Одна из значительных фигур мифологии – так называемая смерть – была духом растительности. Поскольку за изображением природы в творчестве Аронзона стоит традиционно-поэтический культ ее красоты, постольку красота исполняет функции «духа природы», а в качестве последнего – и смерти.

Как известно, уже в древних культах плодородия, растительности осуществлялось не только искупительное заклание, но и воскрешение божеств или их заместителей. Мотив воскресения не остался незамеченным и Аронзоном. Напомним строки из стихотворения «Не сю, иную тишину…»:

хочу я рано умереть

в надежде: может быть воскресну

не целиком, хотя б на треть,

хотя б на день, о день чудесный…

По-видимому, амбивалентностью переживания смерти-воскресения объясняется то, что поэт далеко не всегда стремится к воскресению. Так, в черновом варианте стихотворения «И мне случалось видеть блеск…» (1969) была следующая строфа:

Мы – люди, мы – Твои мишени,

не избежать Твоих ударов.

Страшусь одной небесной кары,

что Ты принудишь к воскресенью.

Хотя, надо отметить, неприятие воскресения у Аронзона выражено более декларативно, менее поэтически чисто, чем жажда его. Не оттого ли только что приведенная строфа была исключена самим автором?

В творчестве Аронзона явственны следы и более зрелых, чем мифологические, сакральных систем. Ангелы, Бог, рай и ад – участники многих произведений:

Благодарю Тебя за снег,

За солнце на Твоем снегу,

За то, что весь мне данный век

Благодарить Тебя могу.

Передо мной не куст, а храм,

Храм Твоего КУСТА В СНЕГУ,

И в нем, припав к Твоим ногам,

Я быть счастливей не могу, -

писал поэт в 1969 г.

Очевидна связь этих открытых строк с библейским образом Неопалимой Купины, но не менее заметны и отличия (напр., «куст в снегу», а не в огне). Стихов, полностью посвященных религиозной тематике, у Аронзона немного / 49 /, и, конечно, они не выглядят ортодоксальными, однако во многом прав тот, кто считает его поэзию религиозной. Основания такой квалификации заключаются не только в том, что ряд религиозных образов приобретает рельефную, едва не скульптурную, отчетливость, свидетельствующую о высокой степени их лирического освоения (напр., «но караульный ангел стужу терпит, невысоко петляя между звезд»), но и в самих особенностях творческих переживаний. Исходить здесь можно из формулировки самого Аронзона, высказанной им в разговоре с Бродским (см. Введение): «…только творчество дает нам диалог с Богом». Во главу угла своей религиозной позиции автор ставит поэтическое творчество, считая именно его язык наиболее пригодным для общения с верховным Творцом. Ударение в выражении «религиозная поэзия» в данном случае ставится на втором слове, а первое исполняет функцию его подразумеваемого атрибута.
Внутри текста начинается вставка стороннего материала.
/-- `State.endSupply` writes at most `out`, `ctl`, `drive`, `role`, `alarm`. -/
@[simp] theorem State.endSupply_keeps (s : State) :
    s.endSupply.now = s.now ∧ s.endSupply.pins = s.pins ∧ s.endSupply.link = s.link
      ∧ s.endSupply.peers = s.peers ∧ s.endSupply.consent = s.consent ∧ s.endSupply.meas = s.meas
      ∧ s.endSupply.walk = s.walk ∧ s.endSupply.heat = s.heat ∧ s.endSupply.capture = s.capture
      ∧ s.endSupply.slotFull = s.slotFull ∧ s.endSupply.pending = s.pending := by
  unfold State.endSupply
  split <;> simp

/-- `State.returnSupply` writes at most `out`, `ctl`, `role`, `alarm`. -/
@[simp] theorem State.returnSupply_keeps (s : State) :
    s.returnSupply.now = s.now ∧ s.returnSupply.pins = s.pins ∧ s.returnSupply.link = s.link
      ∧ s.returnSupply.peers = s.peers ∧ s.returnSupply.consent = s.consent
      ∧ s.returnSupply.meas = s.meas ∧ s.returnSupply.drive = s.drive
      ∧ s.returnSupply.walk = s.walk ∧ s.returnSupply.heat = s.heat
      ∧ s.returnSupply.capture = s.capture ∧ s.returnSupply.slotFull = s.slotFull
      ∧ s.returnSupply.pending = s.pending := by
  unfold State.returnSupply
  dsimp only
  split <;> simp

/-! ### The consent engine (Machine/Consent.lean) -/

/-- `State.tellCancel` writes at most `role`, `walk`. -/
@[simp] theorem State.tellCancel_keeps (s : State) (k : ProposalKind) :
    (s.tellCancel k).now = s.now ∧ (s.tellCancel k).pins = s.pins ∧ (s.tellCancel k).out = s.out
      ∧ (s.tellCancel k).ctl = s.ctl ∧ (s.tellCancel k).link = s.link
      ∧ (s.tellCancel k).peers = s.peers ∧ (s.tellCancel k).consent = s.consent
      ∧ (s.tellCancel k).meas = s.meas ∧ (s.tellCancel k).drive = s.drive
      ∧ (s.tellCancel k).heat = s.heat ∧ (s.tellCancel k).alarm = s.alarm
      ∧ (s.tellCancel k).capture = s.capture ∧ (s.tellCancel k).slotFull = s.slotFull
      ∧ (s.tellCancel k).pending = s.pending := by
  unfold State.tellCancel
  (repeat' split) <;> simp

/-- `State.cancelProposal` writes at most `out`, `link`, `consent`, `role`, `walk`, `alarm`, `capture`, `slotFull`. -/
@[simp] theorem State.cancelProposal_keeps (s : State) (o : CancelOutcome) :
    (s.cancelProposal o).now = s.now ∧ (s.cancelProposal o).pins = s.pins
      ∧ (s.cancelProposal o).ctl = s.ctl ∧ (s.cancelProposal o).peers = s.peers
      ∧ (s.cancelProposal o).meas = s.meas ∧ (s.cancelProposal o).drive = s.drive
      ∧ (s.cancelProposal o).heat = s.heat ∧ (s.cancelProposal o).pending = s.pending := by
  unfold State.cancelProposal
  split <;> simp

/-- `State.tellProposing` writes at most `role`, `walk`. -/
@[simp] theorem State.tellProposing_keeps (s : State) (k : ProposalKind) :
    (s.tellProposing k).now = s.now ∧ (s.tellProposing k).pins = s.pins
      ∧ (s.tellProposing k).out = s.out ∧ (s.tellProposing k).ctl = s.ctl
      ∧ (s.tellProposing k).link = s.link ∧ (s.tellProposing k).peers = s.peers
      ∧ (s.tellProposing k).consent = s.consent ∧ (s.tellProposing k).meas = s.meas
      ∧ (s.tellProposing k).drive = s.drive ∧ (s.tellProposing k).heat = s.heat
      ∧ (s.tellProposing k).alarm = s.alarm ∧ (s.tellProposing k).capture = s.capture
      ∧ (s.tellProposing k).slotFull = s.slotFull ∧ (s.tellProposing k).pending = s.pending := by
  unfold State.tellProposing
  split <;> simp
Только творец может понять другого Творца, ощутить с Ним своего рода солидарность. «Бога я люблю больше всех. / Бог во мне! / Бог во мне!» – такую запись мы встречаем в одном из аронзоновских блокнотов (зап. кн. №3, 1966). А в другой записной книжке (№9, 1968): «За то спасибо, Боже, / что мы с Тобой похожи», «Это неизвестно даже мне, Богу». Если человек создан по образу и подобию Творца, то возникает ситуация, в некоторых чертах сходная с той, которая была представлена в главе «Мотив отражения»: человек отделен от Бога, даже в чем-то противостоит Ему (ср. запись Аронзона: «Боксировать с небом (Богом)», зап. кн. №9, 1968), и сам характер этого напряженного противостояния необходим для возможно более адекватной реализации внутреннего образа поэта.
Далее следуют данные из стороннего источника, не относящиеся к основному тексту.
-- ==== Sys2Proof/Tests/Slice0.lean ====
section
/-!
SUPPORT. Tests: ill-formed commands that the well-formedness check refuses, the manual's worked
examples, and a witness for the hypotheses of every statement.
-/

namespace Sys2Proof.Tests
open Sys2Proof.Machine

set_option Elab.async false

/-! ### A station for the tests -/

/-- The next state of an outcome. -/
def nx (o : Host.Outcome State Fault Refusal) : State :=
  match o with
  | .next t => t
  | .fault _ | .refused _ => State.reset

/-- A serial memory with a good block for station 1, a solo hoist. -/
def goodMemory : List Byte :=
  ([1, 5, 1, 20, 0, 60, 1, 144, 0, 60, 2, 2, 88, 1, 244, 20, 3, 8, 0, 8, 0, 8, 0, 8, 0, 1, 4, 226, 5,
    180, 7, 208, 0, 0, 0, 200, 1, 144, 2, 88, 3, 32, 3, 232, 4, 176, 5, 120, 6, 64, 7, 8, 7, 208, 8,
    152, 9, 96, 10, 40, 10, 240, 11, 184, 12, 128, 13, 72, 14, 16, 14, 216, 15, 160, 16, 104, 17, 48,
    17, 248, 18, 192, 19, 136, 20, 80, 21, 24, 21, 224, 22, 168, 23, 112, 24, 56, 25, 0, 0, 0, 234,
    96, 80, 1, 44, 15, 160, 0, 150, 48, 7, 56, 10, 240, 0, 200, 10, 240, 0, 200, 0, 100, 1, 244, 3,
    232, 7, 208, 5, 220, 0, 64, 1, 144, 50, 1, 44, 0, 50, 0, 150, 5, 20, 7, 108, 35, 40, 3, 232, 3,
    182, 3, 132, 3, 82, 3, 32, 2, 248, 2, 208, 2, 168, 2, 128, 31, 64, 0, 64, 0, 50, 1, 244, 1, 3,
    132, 5, 220, 1, 144, 0, 20, 2, 88, 4, 76, 9, 196, 11, 184, 50, 2, 88, 1, 244, 2, 188, 1, 244, 3,
    132, 19, 136, 19, 136, 0, 150, 0, 50, 40, 0, 100, 7, 208, 12, 0, 21, 249, 0, 0, 15, 66, 64, 0, 30,
    132, 128, 0, 0, 0, 0, 1, 7, 255, 255, 255, 4, 0, 16, 0, 5, 0, 5, 0, 5, 0, 5, 1, 0, 100, 4, 1, 1,
    3, 2, 5, 3, 7, 4, 253, 136] : List Nat).map (BitVec.ofNat 8)

/-- The check value of a stream continues from that of its front. -/
theorem crc_append (l m : List Byte) (c : BitVec 16) :
    (bitsOfBytes (l ++ m)).foldl crcBit c =
      (bitsOfBytes m).foldl crcBit ((bitsOfBytes l).foldl crcBit c) := by
  simp [bitsOfBytes, List.flatMap_append, List.foldl_append]

/-- Bytes 37 i to 37 i + 36 of the good block. -/
def goodPart (i : Nat) : List Byte := (goodMemory.drop (37 * i)).take 37

theorem goodPart_crc0 : (bitsOfBytes (goodPart 0)).foldl crcBit 65535#16 = 7577#16 := by decide +kernel
theorem goodPart_crc1 : (bitsOfBytes (goodPart 1)).foldl crcBit 7577#16 = 32336#16 := by decide +kernel
theorem goodPart_crc2 : (bitsOfBytes (goodPart 2)).foldl crcBit 32336#16 = 15960#16 := by decide +kernel
theorem goodPart_crc3 : (bitsOfBytes (goodPart 3)).foldl crcBit 15960#16 = 64290#16 := by decide +kernel
theorem goodPart_crc4 : (bitsOfBytes (goodPart 4)).foldl crcBit 64290#16 = 36760#16 := by decide +kernel
theorem goodPart_crc5 : (bitsOfBytes (goodPart 5)).foldl crcBit 36760#16 = 9718#16 := by decide +kernel
theorem goodPart_crc6 : (bitsOfBytes (goodPart 6)).foldl crcBit 9718#16 = 64904#16 := by decide +kernel
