-- ==== Sys2Proof/Tests/Slice0.lean ====
section
/-! SUPPORT. Tests with results taken from 95_test_vectors.md and the worked examples of the rules, the smoke test of
WellFormed, and for each statement with hypotheses a concrete case that meets them. -/

namespace Sys2Proof.Tests

open Sys2Proof.Machine

/-! ### Helpers -/

/-- An instance of width `w` whose gate has been passed. -/
def ready (w : LaneWidth) : State := (State.powerOn ⟨w, .portable, false⟩).setGate .passed

/-- An instance whose capability is absent. -/
def absent : State := State.powerOn ⟨.w16, .hwSpecific, false⟩

def isNext : Host.Outcome State Fault Refusal → Bool
  | .next _ => true
  | _ => false

def newest : Host.Outcome State Fault Refusal → Option Response
  | .next t => t.responses.getLast?
  | _ => none

def refusalOf : Host.Outcome State Fault Refusal → Option Refusal
  | .refused r => some r
  | _ => none

theorem exists_next {o : Host.Outcome State Fault Refusal} (h : isNext o = true) : ∃ t, o = .next t := by
  cases o with
  | next t => exact ⟨t, rfl⟩
  | fault f => cases h
  | refused r => cases h

/-- Tables of 95_test_vectors.md: `T_a` is the class of 'a', `T_b` of 'b', `T_d` of the digits. -/
def aLo : Vec := [0xFF, 0x01, 0xFF, 0xFF, 0xFF, 0xFF, 0xFF, 0xFF, 0xFF, 0xFF, 0xFF, 0xFF, 0xFF, 0xFF, 0xFF, 0xFF]
def aHi : Vec := [0x01, 0x01, 0x01, 0x01, 0x01, 0x01, 0x02, 0x01, 0x01, 0x01, 0x01, 0x01, 0x01, 0x01, 0x01, 0x01]
def bLo : Vec := [0xFF, 0xFF, 0x01, 0xFF, 0xFF, 0xFF, 0xFF, 0xFF, 0xFF, 0xFF, 0xFF, 0xFF, 0xFF, 0xFF, 0xFF, 0xFF]
def bHi : Vec := aHi
def dLo : Vec := [0x01, 0x01, 0x01, 0x01, 0x01, 0x01, 0x01, 0x01, 0x01, 0x01, 0x03, 0x03, 0x03, 0x03, 0x03, 0x03]
def dHi : Vec := [0x01, 0x01, 0x01, 0x02, 0x01, 0x01, 0x01, 0x01, 0x01, 0x01, 0x01, 0x01, 0x01, 0x01, 0x01, 0x01]

/-- Sixteen zero lanes, and fifteen of a byte before one other. -/
def z16 : Vec := List.replicate 16 0x00
def lastLane (x y : Byte) : Vec := List.replicate 15 x ++ [y]
/-- A byte before fifteen of another. -/
def firstLane (x y : Byte) : Vec := x :: List.replicate 15 y

/-! ### WellFormed: each operand's width is checked -/

theorem test_wellFormed_accepts : (Instr.classify aLo aHi z16).wellFormed .w16 = true ∧
    (Instr.classifyPair aLo aHi bLo bHi z16 z16).wellFormed .w16 = true ∧ Instr.chkcap.wellFormed .w64 = true := by decide

theorem test_wellFormed_refuses_classify : (Instr.classify [] aHi z16).wellFormed .w16 = false ∧
    (Instr.classify aLo [] z16).wellFormed .w16 = false ∧ (Instr.classify aLo aHi [0x61]).wellFormed .w16 = false ∧
    (Instr.classify aLo aHi z16).wellFormed .w32 = false := by decide

theorem test_wellFormed_refuses_pair : (Instr.classifyPair [] aHi bLo bHi z16 z16).wellFormed .w16 = false ∧
    (Instr.classifyPair aLo [] bLo bHi z16 z16).wellFormed .w16 = false ∧
    (Instr.classifyPair aLo aHi [] bHi z16 z16).wellFormed .w16 = false ∧
    (Instr.classifyPair aLo aHi bLo [] z16 z16).wellFormed .w16 = false ∧
    (Instr.classifyPair aLo aHi bLo bHi [] z16).wellFormed .w16 = false ∧
    (Instr.classifyPair aLo aHi bLo bHi z16 []).wellFormed .w16 = false := by decide

/-- Decision D27: no configuration of another width. -/
theorem test_config_width : Config.build? 48 .portable true = none ∧
    Config.build? 32 .portable true = some ⟨.w32, .portable, true⟩ := by decide

/-! ### Decode: requests written out byte by byte (95_test_vectors.md P1, P2, V10) -/

/-- R64: byte `00`. -/
theorem test_decode_chkcap : decode .w64 [0x00#8] = .instr .chkcap := by decide

/-- P1, request 2. -/
theorem test_decode_classify : decode .w16 [
    0x01, 0xFF, 0x01, 0xFF, 0xFF, 0xFF, 0xFF, 0xFF, 0xFF, 0xFF, 0xFF, 0xFF, 0xFF, 0xFF, 0xFF, 0xFF,
    0xFF, 0x01, 0x01, 0x01, 0x01, 0x01, 0x01, 0x02, 0x01, 0x01, 0x01, 0x01, 0x01, 0x01, 0x01, 0x01,
    0x01, 0x61, 0x61, 0x61, 0x62, 0x00, 0x00, 0x00, 0x00, 0x00, 0x00, 0x00, 0x00, 0x00, 0x00, 0x00,
    0x00] = .instr (.classify aLo aHi [0x61, 0x61, 0x61, 0x62, 0, 0, 0, 0, 0, 0, 0, 0, 0, 0, 0, 0]) := by decide

/-- P2, request 2. -/
theorem test_decode_pair : decode .w16 [
    0x02, 0xFF, 0x01, 0xFF, 0xFF, 0xFF, 0xFF, 0xFF, 0xFF, 0xFF, 0xFF, 0xFF, 0xFF, 0xFF, 0xFF, 0xFF,
    0xFF, 0x01, 0x01, 0x01, 0x01, 0x01, 0x01, 0x02, 0x01, 0x01, 0x01, 0x01, 0x01, 0x01, 0x01, 0x01,
    0x01, 0xFF, 0xFF, 0x01, 0xFF, 0xFF, 0xFF, 0xFF, 0xFF, 0xFF, 0xFF, 0xFF, 0xFF, 0xFF, 0xFF, 0xFF,
    0xFF, 0x01, 0x01, 0x01, 0x01, 0x01, 0x01, 0x02, 0x01, 0x01, 0x01, 0x01, 0x01, 0x01, 0x01, 0x01,
    0x01, 0x00, 0x00, 0x00, 0x00, 0x00, 0x00, 0x00, 0x00, 0x00, 0x00, 0x00, 0x00, 0x00, 0x00, 0x00,
    0x00, 0x78, 0x78, 0x78, 0x78, 0x78, 0x78, 0x78, 0x78, 0x78, 0x78, 0x78, 0x78, 0x78, 0x78, 0x78,
    0x61] = .instr (.classifyPair aLo aHi bLo bHi z16 (lastLane 0x78 0x61)) := by decide

/-- V10 d, f, g, and e: 97 bytes beginning `01` on an instance of width 16. -/
theorem test_decode_rejects : decode .w16 [0x03#8] = .invalid .reservedOpcode ∧
    decode .w16 [0xFF#8] = .invalid .reservedOpcode ∧ decode .w16 [] = .invalid .badLength ∧
    decode .w16 [0x00#8, 0x00#8] = .invalid .badLength ∧
    decode .w16 (0x01#8 :: List.replicate 96 0x00#8) = .invalid .badLength ∧
    decode .w16 (0x02#8 :: List.replicate 48 0x00#8) = .invalid .badLength := by decide

/-- opcode_table.json: each row's opcode byte with zero operands, and the first reserved one. -/
theorem test_decodeTableWord : decodeTableWord 8 0 = some .chkcap ∧ decodeTableWord 8 1 = some (.classify z16 z16 z16) ∧
    decodeTableWord 8 2 = some (.classifyPair z16 z16 z16 z16 z16 z16) ∧ decodeTableWord 8 3 = none := by decide

/-- The word placed by `withFetchWord` is the request of the very next step: `CHKCAP` is answered, and a matcher that
no `CHKCAP` has gone before is refused (V10 a). -/
theorem test_withFetchWord : newest (step (State.reset.withFetchWord 8 0)) = some (.status .success) ∧
    refusalOf (step (State.reset.withFetchWord 8 1)) = some .capabilityNotEstablished ∧
    newest (step ((State.reset.setGate .passed).withFetchWord 8 1))
      = some (.matchVector (List.replicate 16 0xFF)) := by decide

/-- R72: the textual form. -/
theorem test_text : operationText .chkcap = "st <- CHKCAP".toList := by decide

/-! ### Primitives (V7, R97) -/

theorem test_shr4_64 : shr4_64 [0x12, 0x34, 0x56, 0x78, 0x9A, 0xBC, 0xDE, 0xF0, 0xFF, 0x00, 0x00, 0x00, 0x00, 0x00, 0x00, 0x01]
    = [0x41, 0x63, 0x85, 0xA7, 0xC9, 0xEB, 0x0D, 0x0F, 0x0F, 0x00, 0x00, 0x00, 0x00, 0x00, 0x10, 0x00] := by decide

theorem test_lookup16_groups : lookup16 (buildVec 32 fun j => BitVec.ofNat 8 j) (List.replicate 32 3#4)
    = List.replicate 16 0x03 ++ List.replicate 16 0x13 := by decide

theorem test_lane_operations : vand [0x61, 0x3A, 0xFF, 0x00] [0x0F, 0x0F, 0x0F, 0x0F] = [0x01, 0x0A, 0x0F, 0x00] ∧
    vor [0x01] [0x02] = [0x03] ∧ eqZero [0x00, 0x02, 0x01, 0xFF, 0x80] = [0xFF, 0x00, 0x00, 0x00, 0x00] ∧
    eqOnes [0xFF, 0x00, 0x7F, 0xFE, 0x01] = [0xFF, 0x00, 0x00, 0x00, 0x00] ∧
    broadcast .w16 0x0F = List.replicate 16 0x0F := by decide

/-! ### CHKCAP (V4) -/

theorem test_chkcap_absent : newest (exec .chkcap absent) = some (.status .archError) := by decide

theorem test_chkcap_byte : (Response.status .archError).bytes = [0x01] ∧ (Response.status .success).bytes = [0x00] := by decide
Непосредственной декларации богоборчества в стихах Аронзона мы не встретим, но явственное ощущение своей личности, от которой невозможно отказаться даже при желании (ср. «Я в себя не верю, а отказаться от себя не могу», зап. кн. №7, 1968), и столь же явственное ощущение бытия совершенного в себе лица Творца весьма сходны с психологией двусторонней тяжбы земного человека с небесами. Человек испытует глубину небес («Что явит лот, который брошен в небо?»), переживает свою отъединенность от них и в этой деятельности утверждает себя как творца.

В четвертый период творчества Аронзона вместе с упрощением стиля снижается и самодовление мифологических и религиозных образов его поэзии. Нет, они не теряют своей значительности, но появляется оттенок легкости, изящества, а то и иронии:

Что за чудные пленеры

на тебе, моя Венера!

– -

Как бы ты была мила,

когда б имела два крыла!

– -

В очень светлую погоду

смотрит Троица на воду!

– -

И слабее дыма серого

я лежу. Лежу и верую.

«Сакральные» образы становятся более естественными, чуть ли не бытовыми. О существенном же для поэзии Аронзона образе «рая» речь пойдет в следующей главе.

8. СУЩЕСТВОВАНИЕ И НЕБЫТИЕ

О смерти Аронзон говорил очень много – в прозе, в стихах, в личных беседах. При этом тон его высказываний весьма неоднороден, непосредственный смысл их порою даже полярен, что свидетельствует о сложности, если не противоречивости, о многосторонности отношения автора к данному предмету. В четверостишии «Как сочетать в себе и дьявола и Бога?…» (1969) есть строка: «хотел бы я скончаться раньше срока». Ей оппонирует строка другого стихотворения: «но и скончаться нет во мне желанья» («Погода – дождь. Взираю на свечу…», 1968-69). А в «Забытом сонете» мы встречаемся с более замысловатой конструкцией: «когда бы умер я еще вчера, / сегодня был бы счастлив и печален, / но не жалел бы, что я жил вначале, / однако жив я: плоть не умерла».

Внимание к смерти (а временами и влечение к ней) сталкивается в творчестве Аронзона с трепетным переживанием ценности человеческого существования. Эти противоположные мотивы, сплетаясь, свидетельствуют о напряженной, полной драматизма борьбе двух полярных бытийных начал, борьбе, в которую по воле автора вовлекаемся и мы.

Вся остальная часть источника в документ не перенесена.